Artificial intelligence is able to interpret medical images after being training with deep learning algorithms, which according to some studies is suggested to be on par with human experts when it comes to making medical diagnoses based on imaging.
This could potentially ease strain on resources, free up time for more doctor patient interaction, and help assist in the development of tailored treatments. But it is important to keep in mind that this is still new technology, and experts are warning that the latest findings are only based on a small number of studies.
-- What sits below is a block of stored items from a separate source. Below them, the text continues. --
-- ==== Sys2Proof/Machine/Types.lean ====
section
/-! DEFINITION. The records of which the state is made, block by block, each with the rule that gives its fields. -/
namespace Sys2Proof.Machine

/-! ### DEV, PCIe, register access -/

/-- Why the part is Shuttered (R460, BOOT_STATUS.SHUTTER_CAUSE). -/
inductive ShutterCause where
  | failedStarts
  | lifecycle
  deriving DecidableEq, Repr

/-- Where the part stands between a release of internal reset and service (R448, R457, R460, R465). `restarting` is a
start that failed and waits for its device restart. -/
inductive Phase where
  | unpowered
  | boot
  | ready
  | enteringDormant
  | dormant
  | shuttered (c : ShutterCause)
  | restarting
  deriving DecidableEq, Repr

/-- The DEV block (R29 to R34): EPOCH_SELECT, the latched Device ID, the summary mask. `orderCode` and `uid` are
fused, `tap` is the instruction in force at the JTAG port, and `tdr` what the data register that it selects captures (R375). -/
structure Dev where
  epoch       : BitVec 2
  lock        : Bool
  refused     : Bool
  lockRefused : Bool
  pciId       : BitVec 16
  orderCode   : BitVec 4
  uid         : BitVec 64
  intEnable   : BitVec 15
  phase       : Phase
  katPass     : Bool
  bootReason  : BitVec 16
  bscan       : Bool
  tap         : BitVec 8
  tdr         : BitVec 32
  restartDue  : Bool
  deriving DecidableEq, Repr

/-- An MSI-X table entry, in the PCI Express layout (R56). -/
structure MsixEntry where
  addr   : BitVec 64
  data   : BitVec 32
  masked : Bool
  deriving DecidableEq, Repr

/-- Translations that the part has cached (R57): pages of the space of a PASID. -/
structure AtsEntry where
  pasid : BitVec 20
  first : Nat
  count : Nat
  deriving DecidableEq, Repr

/-- The PCIe endpoint (R53 to R58): the MSI-X structures; the power state; what the link trained to; and of configuration space the
three base addresses (R55), the payload and read request sizes and the relaxed-ordering and 10-bit-tag enables of the PCI Express
capability, the PASID enable, and the ATS enable with the translations cached. -/
structure Pcie where
  msixEnable  : Bool
  funcMask    : Bool
  table       : Tab MsixEntry
  pba         : BitVec 2048
  d3hot       : Bool
  requesterId : BitVec 16
  bar0        : BitVec 64
  bar2        : BitVec 64
  bar4        : BitVec 64
  payload     : BitVec 3
  readRequest : BitVec 3
  relaxed     : Bool
  tags10      : Bool
  pasidEnable : Bool
  atsEnable   : Bool
  ats         : List AtsEntry
  linkRate    : BitVec 4
  linkWidth   : BitVec 6
  deriving DecidableEq, Repr

/-- Register access (R9): the held lower halves, the latched upper halves, by offset, and the value the last read
returned. -/
structure Bus where
  held     : Tab (Option (BitVec 32))
  latch    : Tab (Option (BitVec 32))
  readData : BitVec 64
  deriving DecidableEq, Repr

/-- The pins that the part drives (R472): DORMANT_N (R465), TAMPER_OUT_N, which is high while it is off (R383, R393), the keeper socket's (R411),
of which CARD_CLK counts as high while it runs and CARD_IO while it is left to the card, and those whose levels during a reset R472 gives: the
regulator's, DBG_TXD, TDO and the SerDes transmitters, which count as high while they drive, and SD_CLK. -/
inductive Pin where
  | dormantN | tamperOutN | cardRstN | cardVccEn | cardClk | cardIo | avsClk | avsMdata | dbgTxd | tdo | sdClk | serdesTx
  deriving DecidableEq, Repr

/-- A frame to the regulator (R451): a write and commit of Vout in millivolts, a read of Vout, a read of the status. -/
inductive AvsFrame where
  | write (mv : BitVec 12)
  | readVout
  | readStatus
  deriving DecidableEq, Repr

/-- What the part has sent, newest first: everything an observer outside sees that is not host memory. -/
inductive Out where
  | msix (vector : BitVec 11) (addr : BitVec 64) (data : BitVec 32)
  | frame (port : BitVec 1) (bytes : Bytes)
  | line (text : Bytes)
  | card (bytes : Bytes)
  | linkHandshake (k : BitVec 2) (m : HandshakeMsg)
  | linkMsg (k : BitVec 2) (kind : Nat) (body : Bytes)
  | atsDone (tag : BitVec 5)
  | avs (rail : BitVec 4) (f : AvsFrame)
  | pin (p : Pin) (level : Bool)
  deriving DecidableEq, Repr

/-! ### The Stall Plan -/

/-- The five roles of a stall, in the order of their codes 1 to 5 (02_stall_plan, STALLS). -/
inductive Role where
  | lattice | hashsig | stream | code | general
  deriving DecidableEq, Repr

/-- One entry of STALLS (R38, R39). -/
structure StallEntry where
  stall : BitVec 8
  role  : Role
  tiles : BitVec 64
  deriving DecidableEq, Repr
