-- ==== Sys2Proof/Machine/Ops.lean ====
section
/-! DEFINITION. The named operations of the part that its commands share: access to the tables, host memory, signals,
the Ledger and the Evidence Log, quotas and free values. -/
namespace Sys2Proof.Machine

/-! ### The tables -/

def State.q (s : State) (n : BitVec 12) : Queue := Tab.get queueInit n.toNat s.queues

def State.setQ (s : State) (n : BitVec 12) (x : Queue) : State := { s with queues := Tab.set queueInit n.toNat x s.queues }

def State.pitch (s : State) (p : BitVec 8) : Pitch := Tab.get pitchInit p.toNat s.pitches

def State.setPitch (s : State) (p : BitVec 8) (x : Pitch) : State :=
  { s with pitches := Tab.set pitchInit p.toNat x s.pitches }

def State.chan (s : State) (c : BitVec 6) : Channel := Tab.get channelInit c.toNat s.porter

def State.setChan (s : State) (c : BitVec 6) (x : Channel) : State :=
  { s with porter := Tab.set channelInit c.toNat x s.porter }

def State.ctx (s : State) (i : BitVec 14) : Option Context := Tab.get none i.toNat s.contexts

def State.setCtx (s : State) (i : BitVec 14) (x : Option Context) : State :=
  { s with contexts := Tab.set none i.toNat x s.contexts }

def State.tile (s : State) (t : BitVec 6) : Tile := Tab.get tileInit t.toNat s.tiles

def State.setTile (s : State) (t : BitVec 6) (x : Tile) : State := { s with tiles := Tab.set tileInit t.toNat x s.tiles }

def State.engine (s : State) (e : BitVec 3) : Engine := Tab.get engineInit e.toNat s.engines

def State.setEngine (s : State) (e : BitVec 3) (x : Engine) : State :=
  { s with engines := Tab.set engineInit e.toNat x s.engines }

def State.slot (s : State) (n : BitVec 13) : Slot := Tab.get .free n.toNat s.vault.slots

def State.setSlot (s : State) (n : BitVec 13) (x : Slot) : State :=
  { s with vault := { s.vault with slots := Tab.set .free n.toNat x s.vault.slots } }

/-- The generation of a slot (R346). -/
def State.gen (s : State) (n : BitVec 13) : BitVec 8 := (Tab.get none n.toNat s.vault.gens).getD s.vault.startGen

def State.crate (s : State) (n : Nat) : Option Crate := Tab.get none n s.crates.held

def State.setCrate (s : State) (n : Nat) (x : Option Crate) : State :=
  { s with crates := { s.crates with held := Tab.set none n x s.crates.held } }

/-- The job of an identity. -/
def State.job (s : State) (j : JobId) : Option Job := s.jobs.find? (fun x => x.id = j)

/-- The job of its identity replaced. -/
def State.setJob (s : State) (x : Job) : State :=
  { s with jobs := s.jobs.map (fun y => if y.id = x.id then x else y) }

/-- The job of an identity taken away: its record has been written or dropped. -/
def State.dropJob (s : State) (j : JobId) : State := { s with jobs := s.jobs.filter (fun y => y.id ≠ j) }

/-! ### Epoch, state of the device -/

/-- Behaviour epoch E1 is in force (R28). -/
def State.e1 (s : State) : Bool := s.dev.epoch == 1#2

/-- The part is Shuttered (R462). -/
def State.isShuttered (s : State) : Bool :=
  match s.dev.phase with
  | .shuttered _ => true
  | _ => false
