-- ==== Sys2Proof/Machine/Drbg.lean ====
section
/-! DEFINITION. The DRBG instances (R325, R327, R328, R330): CTR_DRBG of SP 800-90A with AES-256 and the derivation
function, seeded from the carafe. -/
namespace Sys2Proof.Machine

/-! ### CTR_DRBG -/

/-- BCC of the derivation function. -/
def drbgBcc (key : Bytes) (m : Bytes) : Bytes :=
  (toBlocks m).foldl (fun c b => aesBlock key (xorBytes c b)) (zeros 16)

/-- The first `n` blocks of an output chain. -/
def drbgChain (key : Bytes) : Nat → Bytes → Bytes
  | 0, _ => []
  | n + 1, x => let y := aesBlock key x; y ++ drbgChain key n y

/-- Block_Cipher_df to 48 bytes. -/
def drbgDf (input : Bytes) : Bytes :=
  let m := pad16 (beBytes 4 input.length ++ beBytes 4 48 ++ input ++ [0x80#8])
  let k := (List.range 32).map (fun i => BitVec.ofNat 8 i)
  let t := (List.range 3).flatMap (fun i => drbgBcc k (beBytes 4 i ++ zeros 12 ++ m))
  drbgChain (t.take 32) 3 (slice t 32 16)

/-- `n` blocks of the counter V. -/
def drbgStream (key v : Bytes) (n : Nat) : Bytes :=
  (List.range n).flatMap (fun i => aesBlock key (incBlock 16 v (i + 1)))

/-- CTR_DRBG_Update. -/
def drbgUpdate (data : Bytes) (d : Drbg) : Drbg :=
  let t := xorBytes (drbgStream d.key d.v 3) data
  { d with key := t.take 32, v := t.drop 32 }

/-- An instance seeded by a seed. -/
def drbgSeed (input : Bytes) (d : Drbg) : Drbg :=
  { drbgUpdate (drbgDf input) d with seeded := true, calls := 0, due := false, pending := false }

/-- Instantiation from entropy with nonce and personalisation. -/
def drbgFresh (input : Bytes) : Drbg := drbgSeed input { drbgInit with key := zeros 32, v := zeros 16 }

/-- One generate call without a reseed. -/
def drbgGenerate (addin : Bytes) (n : Nat) (d : Drbg) : Bytes × Drbg :=
  let a := if addin.isEmpty then zeros 48 else drbgDf addin
  let d := if addin.isEmpty then d else drbgUpdate a d
  let k := ceilDiv n 16
  let out := (drbgStream d.key d.v k).take n
  let d := drbgUpdate a { d with v := incBlock 16 d.v k }
  (out, { d with calls := satAdd d.calls 1, due := d.due || decide (2 ^ 20 ≤ d.calls.toNat + 1) })

/-! ### Instances and the carafe -/

/-- The instance of a pitch. -/
def State.drbg (s : State) (p : BitVec 8) : Drbg := Tab.get drbgInit p.toNat s.rng.drbgs

/-- The instance of a pitch replaced. -/
def State.setDrbg (s : State) (p : BitVec 8) (d : Drbg) : State :=
  { s with rng := { s.rng with drbgs := Tab.set drbgInit p.toNat d s.rng.drbgs } }

/-- Whether a pitch has an instance at all (R327). Pitch 0 has one in Shuttered mode (R463). -/
def hasDrbg (s : State) (p : BitVec 8) : Bool :=
  match s.planPitch p with
  | some x => x.drbg
  | none => s.isShuttered && p == 0

/-- The personalisation string of R327. -/
def personalisation (s : State) (p : BitVec 8) (host : Bytes) : Bytes :=
  wordBytes 8 s.dev.uid ++ wordBytes 1 p ++ wordBytes 2 (s.pitch p).epoch ++ host

/-- Bytes leave the carafe in the order they entered (R324). -/
def carafeTake (s : State) (n : Nat) : Bytes × State :=
  (s.rng.carafe.take n, { s with rng := { s.rng with carafe := s.rng.carafe.drop n } })

/-- An instantiation or reseed counted (RNG_RESEEDS). -/
def countReseed (s : State) : State := { s with rng := { s.rng with reseeds := satAdd s.rng.reseeds 1 } }

/-- An instance instantiated from 48 carafe bytes (R325, R327). -/
def drbgInstantiate (s : State) (p : BitVec 8) (host : Bytes) : State :=
  let (e, s) := carafeTake s 48
  countReseed (s.setDrbg p (drbgFresh (e ++ personalisation s p host)))

/-- An instance reseeded from 32 carafe bytes. -/
def drbgReseed (s : State) (p : BitVec 8) (addin : Bytes) : State :=
  let (e, s) := carafeTake s 32
  countReseed (s.setDrbg p (drbgSeed (e ++ addin) (s.drbg p)))

/-- Carafe bytes that a request needs now (R325, R328). -/
def drawNeed (s : State) (p : BitVec 8) (d : Draw) : Nat :=
  let x := s.drbg p
  match d with
  | .nothing => 0
  | .instantiate => 48
  | .carafe n => n
  | .reseed => if x.seeded then 32 else 48
  | .fresh => if x.seeded then 32 else 48
  | .call => if !x.seeded then 48 else if x.due then 32 else 0

/-- Whether a request can be served now. -/
inductive DrawReady where
  | ready
  | wait
  | fails (detail : BitVec 16)
  deriving DecidableEq, Repr

/-- The hold of the main failure has expired (R329); HOLD_MS 0 expires at once. -/
def mainHoldOver (s : State) : Bool := s.rng.mainFail && s.rng.mainHold

/-- A request is for bytes of the carafe itself, and not for an instance. -/
def Draw.ofCarafe : Draw → Bool
  | .carafe _ => true
  | _ => false

/-- The requests received before a job's own, or before one that no job makes. -/
def requestsBefore (s : State) (j : Option JobId) : List Request := s.rng.requests.takeWhile (fun r => j.isNone || r.job != j)

/-- The DETAIL of a request that the source fails (R330, R337): NOT_INSTANTIATED for one that waits for its instance's instantiation. -/
def drawFailed (s : State) (p : BitVec 8) (d : Draw) : BitVec 16 :=
  if !d.ofCarafe && drawNeed s p d == 48 then 0x0A23 else 0x0A20

/-- R325, R328 and R330 for a request of a pitch, and of a job where one makes it. Carafe bytes go to the requests in the order of their
receipt, and with the hold over at once where it has them; an instance serves its own one at a time in that order too. -/
def drawReady (s : State) (j : Option JobId) (p : BitVec 8) (d : Draw) : DrawReady :=
  if d = .nothing then .ready
  else if !d.ofCarafe && hasDrbg s p = false then .fails 0x0A22
  else
    let n := drawNeed s p d
    let earlier := requestsBefore s j
    if n = 0 then (if earlier.any (fun r => r.pitch == p && !r.draw.ofCarafe) then .wait else .ready)
    else if n ≤ s.rng.carafe.length && (earlier.isEmpty || mainHoldOver s) then .ready
    else if mainHoldOver s then .fails (drawFailed s p d)
    else .wait

/-- A request noted among those that wait (R325); one that is there already keeps its place. -/
def drawQueue (s : State) (r : Request) : State :=
  let rs := s.rng.requests
  let mine (q : Request) : Bool := q.job == r.job && q.pitch == r.pitch
  let new := if rs.any mine then rs.map (fun q => if mine q then r else q) else rs ++ [r]
  { s with rng := { s.rng with requests := new } }

/-- A request is still waited for: by its job, or by the instance that it is to instantiate. -/
def requestStands (s : State) (r : Request) : Bool :=
  match r.job with
  | some j => s.jobs.any (fun x => x.id == j && x.entropyWait)
  | none => (s.drbg r.pitch).pending

/-- Requests that nothing waits for any more leave the list. -/
def drawClean (s : State) : State :=
  { s with rng := { s.rng with requests := s.rng.requests.filter (requestStands s) } }

/-- An instance made a generate call though a reseed was due for which the carafe had no bytes: within a job that draws more than once
(R328). The state in which this holds is not taken. -/
def drawnDry (s : State) (p : BitVec 8) : Bool := decide (2 ^ 20 < (s.drbg p).calls.toNat)

/-- The carafe has a reseed's bytes, and no request received before the calls of the job that runs waits for bytes (R325): the requests
that still stand before the job's own. The calls of one job count as received together (DEDUCED, log 70). -/
def reseedServed (s : State) : Bool :=
  decide (32 ≤ s.rng.carafe.length) &&
  (s.rng.requests.takeWhile (requestStands s)).all (fun r => drawNeed s r.pitch r.draw == 0)

/-- One generate call of a pitch's instance that is ready, with the instantiation or reseed it is due (R328, R333). -/
def drawBytes (s : State) (p : BitVec 8) (fresh : Bool) (addin : Bytes) (n : Nat) : Bytes × State :=
  let x := s.drbg p
  let re := x.seeded && (fresh || x.due) && reseedServed s
  let s := if !x.seeded then drbgInstantiate s p [] else if re then drbgReseed s p addin else s
  let (out, d) := drbgGenerate (if re then [] else addin) n (s.drbg p)
  (out, s.setDrbg p d)

/-- A value drawn on a job's behalf (R327). -/
def draw (s : State) (p : BitVec 8) (n : Nat) : Bytes × State := drawBytes s p false [] n

/-- Whether a pitch's DRBG instance gives a value now. -/
def drawsNow (s : State) (p : BitVec 8) : Bool := drawReady s none p .call == .ready

/-- The NONCE of a wrapped record (R350), from a pitch's instance; one that has no value to give at that moment leaves it free (log 32,
log 71). -/
def drawNonce (p : BitVec 8) (s : State) : Bytes × State :=
  if drawsNow s p then draw s p 12
  else
    let (v, s) := drawFree s
    (leBytes 12 v, s)

/-- Instantiations that wait are served, in order, while the carafe holds their bytes (R325, R327). -/
def serveRequests : Nat → State → State
  | 0, s => s
  | k + 1, s =>
    match s.rng.requests with
    | [] => s
    | r :: _ =>
      if r.job = none ∧ (s.drbg r.pitch).pending = true ∧ 48 ≤ s.rng.carafe.length then
        serveRequests k (drawClean (drbgInstantiate s r.pitch []))
      else s

/-- An instance uninstantiated and instantiated afresh, as soon as the carafe can serve it (R107, R327). -/
def drbgRestart (s : State) (p : BitVec 8) : State :=
  if hasDrbg s p then
    let s := drawQueue (s.setDrbg p { drbgInit with pending := true }) { job := none, pitch := p, draw := .instantiate }
    serveRequests s.rng.requests.length s
  else s.setDrbg p drbgInit

end Sys2Proof.Machine
end

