-- ==== Sys2Proof/Machine/Operands.lean ====
section
/-! DEFINITION. The operand forms of a descriptor and the checks that every opcode shares: its fields, its input and
output ranges in host memory and crates, its key handles, and the grant of a new slot (R70, R71, R84, R339 to R346). -/
namespace Sys2Proof

/-! ### FLAGS (03_work_queues) -/

def Desc.inCrate (d : Desc) : Bool := Machine.bit d.flags 0
def Desc.outCrate (d : Desc) : Bool := Machine.bit d.flags 1
def Desc.toVault (d : Desc) : Bool := Machine.bit d.flags 2
def Desc.fence (d : Desc) : Bool := Machine.bit d.flags 3
def Desc.irq (d : Desc) : Bool := Machine.bit d.flags 4
def Desc.quietOk (d : Desc) : Bool := Machine.bit d.flags 5
def Desc.faultMode (d : Desc) : BitVec 2 := Machine.bits d.flags 8 2

end Sys2Proof

namespace Sys2Proof.Machine

/-! ### The descriptor -/

/-- A descriptor from its 64 bytes (03_work_queues, Descriptors). -/
def descOf (b : Bytes) : Desc :=
  { opcode := fieldAt 16 b 0 2, flags := fieldAt 16 b 2 2, tag := fieldAt 32 b 4 4, contextId := fieldAt 16 b 8 2,
    paramSet := fieldAt 16 b 10 2, keyHandle := fieldAt 32 b 12 4, inAddr := fieldAt 64 b 16 8,
    inLen := fieldAt 32 b 24 4, outLen := fieldAt 32 b 28 4, outAddr := fieldAt 64 b 32 8,
    auxAddr := fieldAt 64 b 40 8, auxLen := fieldAt 32 b 48 4, keyHandle2 := fieldAt 32 b 52 4,
    param := fieldAt 64 b 56 8 }

/-- The 64 bytes of a descriptor. -/
def descBytes (d : Desc) : Bytes :=
  wordBytes 2 d.opcode ++ wordBytes 2 d.flags ++ wordBytes 4 d.tag ++ wordBytes 2 d.contextId ++
  wordBytes 2 d.paramSet ++ wordBytes 4 d.keyHandle ++ wordBytes 8 d.inAddr ++ wordBytes 4 d.inLen ++
  wordBytes 4 d.outLen ++ wordBytes 8 d.outAddr ++ wordBytes 8 d.auxAddr ++ wordBytes 4 d.auxLen ++
  wordBytes 4 d.keyHandle2 ++ wordBytes 8 d.param


/-- A refusal: the STATUS, DETAIL and RESULT of the record. -/
structure Bad where
  status : BitVec 16
  detail : BitVec 16
  result : BitVec 64 := 0
  deriving DecidableEq, Repr

/-! STATUS codes (R76). -/
def stOk : BitVec 16 := 0x0000
def stTruncated : BitVec 16 := 0x0001
def stNoOutput : BitVec 16 := 0x0002
def stSigInvalid : BitVec 16 := 0x0003
def stRetried : BitVec 16 := 0x0004
def stBadOpcode : BitVec 16 := 0x0101
def stBadField : BitVec 16 := 0x0102
def stBadLength : BitVec 16 := 0x0103
def stBadAddress : BitVec 16 := 0x0104
def stLengthShort : BitVec 16 := 0x0105
def stInputZero : BitVec 16 := 0x0201
def stInputRange : BitVec 16 := 0x0202
def stNotOnCurve : BitVec 16 := 0x0203
def stBadCurve : BitVec 16 := 0x0204
def stKeyAbsent : BitVec 16 := 0x0301
def stKeyBad : BitVec 16 := 0x0302
def stKeyPolicy : BitVec 16 := 0x0303
def stExhausted : BitVec 16 := 0x0304
def stCtxFull : BitVec 16 := 0x0401
def stCtxStale : BitVec 16 := 0x0402
def stEntropy : BitVec 16 := 0x0501
def stAborted : BitVec 16 := 0x0601
def stFault : BitVec 16 := 0x0603
def stLocked : BitVec 16 := 0x0701
def stPitchReset : BitVec 16 := 0x0702
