-- ==== Sys2Proof/Machine/Jobs.lean ====
section
/-! DEFINITION. The path of a host job (R14 to R26, R66 to R78): the checks of R71 in their order, the placement on a
tile or an engine, the end of a job, its record, its signal. -/
namespace Sys2Proof.Machine

/-! ### Opcodes -/

/-- Every opcode that some chapter defines (check 1 of R71). -/
def definedOpcodes : List Nat :=
  [0x0101, 0x0102, 0x0111, 0x0112, 0x0201, 0x0202, 0x0203, 0x0204, 0x0301, 0x0302, 0x0303, 0x0304,
   0x0401, 0x0402, 0x0403, 0x0404, 0x0501, 0x0502, 0x0503, 0x0504, 0x0601, 0x0602, 0x0603, 0x0604,
   0x0611, 0x0612, 0x0613, 0x0614, 0x0615, 0x0616, 0x0617, 0x0618, 0x0630, 0x0631] ++
  [0x0701, 0x0702, 0x0703, 0x0704, 0x0801, 0x0802, 0x0803, 0x0804, 0x0805] ++
  [0x0901, 0x0902, 0x0903, 0x0904, 0x0905, 0x0911, 0x0912, 0x0913, 0x0915, 0x0921, 0x0922, 0x0925,
   0x0931, 0x0932, 0x0933, 0x0934, 0x0935, 0x0936, 0x0941, 0x0942, 0x0945, 0x0951] ++
  [0x0A01, 0x0A02, 0x0A03, 0x0A04, 0x0A10, 0x0B01, 0x0B02, 0x0B03, 0x0B04, 0x0B05, 0x0B06,
   0x0C01, 0x0C02, 0x0C03, 0x0C04, 0x0C05, 0x0C06, 0x0C07, 0x0C10, 0x0D01, 0x0D02, 0x0E01, 0x0E02] ++
  [0x0F01, 0x0F02, 0x0F03, 0x0F04, 0x0F05, 0x0F08, 0x0F09, 0x0F10, 0x0F11, 0x0F12, 0x0F13, 0x0F20, 0x0F21,
   0x0F24, 0x0F25, 0x0F30, 0x0F31, 0x0F32, 0x0F41, 0x0F42, 0x0F50, 0x0F51, 0x0F61, 0x0F62, 0x0F63, 0x0F64,
   0x0F65, 0x0F66, 0x0F67, 0x0F68, 0x0F69, 0x0F6A]

/-- The opcode is defined (check 1 of R71). -/
def opcodeDefined (c : BitVec 16) : Bool := definedOpcodes.contains c.toNat

/-- The role whose stall an opcode needs (R14). -/
def roleOf (c : BitVec 16) : Option Role :=
  match (c >>> 8).toNat with
  | 1 => some .hashsig
  | 2 => some .lattice
  | 3 => some .lattice
  | 4 => some .lattice
  | 5 => some .hashsig
  | 6 => if c = 0x0631 then none else some .hashsig
  | 7 => some .code
  | 8 => some .code
  | 12 => if c = 0x0C01 ∨ c = 0x0C10 then some .stream else none
  | 13 => some .general
  | _ => none

/-- A descriptor needs an engine in service (R254): the opcodes 0x09xx, and the hybrid sets of 0x02xx. -/
def needsEngine (d : Desc) : Bool :=
  d.opcode >>> 8 == 9 ||
  (d.opcode >>> 8 == 2 && [0x11, 0x12, 0x13, 0x14].contains d.paramSet.toNat)

/-- The opcodes accepted under LOCK (R386). -/
def lockPermits (c : BitVec 16) : Bool :=
  [0x0F41, 0x0F42, 0x0F05, 0x0B04, 0x0F30, 0x0F31, 0x0F32, 0x0F50, 0x0F64, 0x0F65, 0x0F66, 0x0F67, 0x0F68, 0x0F69,
   0x0F6A].contains c.toNat

/-- The opcodes accepted in Shuttered mode, by its cause (R462, R376). -/
def shutterPermits (k : ShutterCause) (c : BitVec 16) : Bool :=
  match k with
  | .failedStarts => [0x0F10, 0x0F11, 0x0F01, 0x0F05, 0x0F08, 0x0F09, 0x0F13, 0x0F50, 0x0F42, 0x0F41, 0x0F68, 0x0F69,
      0x0F6A].contains c.toNat
  | .lifecycle => [0x0F30, 0x0F31, 0x0F32, 0x0F50, 0x0F42, 0x0F68, 0x0F69, 0x0F6A].contains c.toNat

/-- The life-cycle opcodes. -/
def lcOpcode (c : BitVec 16) : Bool := c == 0x0F30 || c == 0x0F31 || c == 0x0F32

/-- The states in which Shuttered mode takes them: BLANK and INVALID (R376). -/
def lcShutterOk (s : State) : Bool := s.life.inForce == 0 || s.life.inForce == 0x1F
This comprehensive review of published studies machines suggests that they are on par with humans says co-author Prof Alastair Denniston, of the University Hospitals Birmingham NHS foundation trust, who adds the results are encouraging but serve as a reality check as to some of the hype surrounding AI.
“There are a lot of headlines about AI outperforming humans, but our message is that it can at best be equivalent,” says Dr Xiaoxuan Liu, the lead author of the study and from the same NHS trust.
Some 20,000 AI studies were found in the initial search, but only 14 of those were based on human study that reported good quality data, tested the deep learning system with images from a separate dataset to those used to train it, and showed the same images to human experts.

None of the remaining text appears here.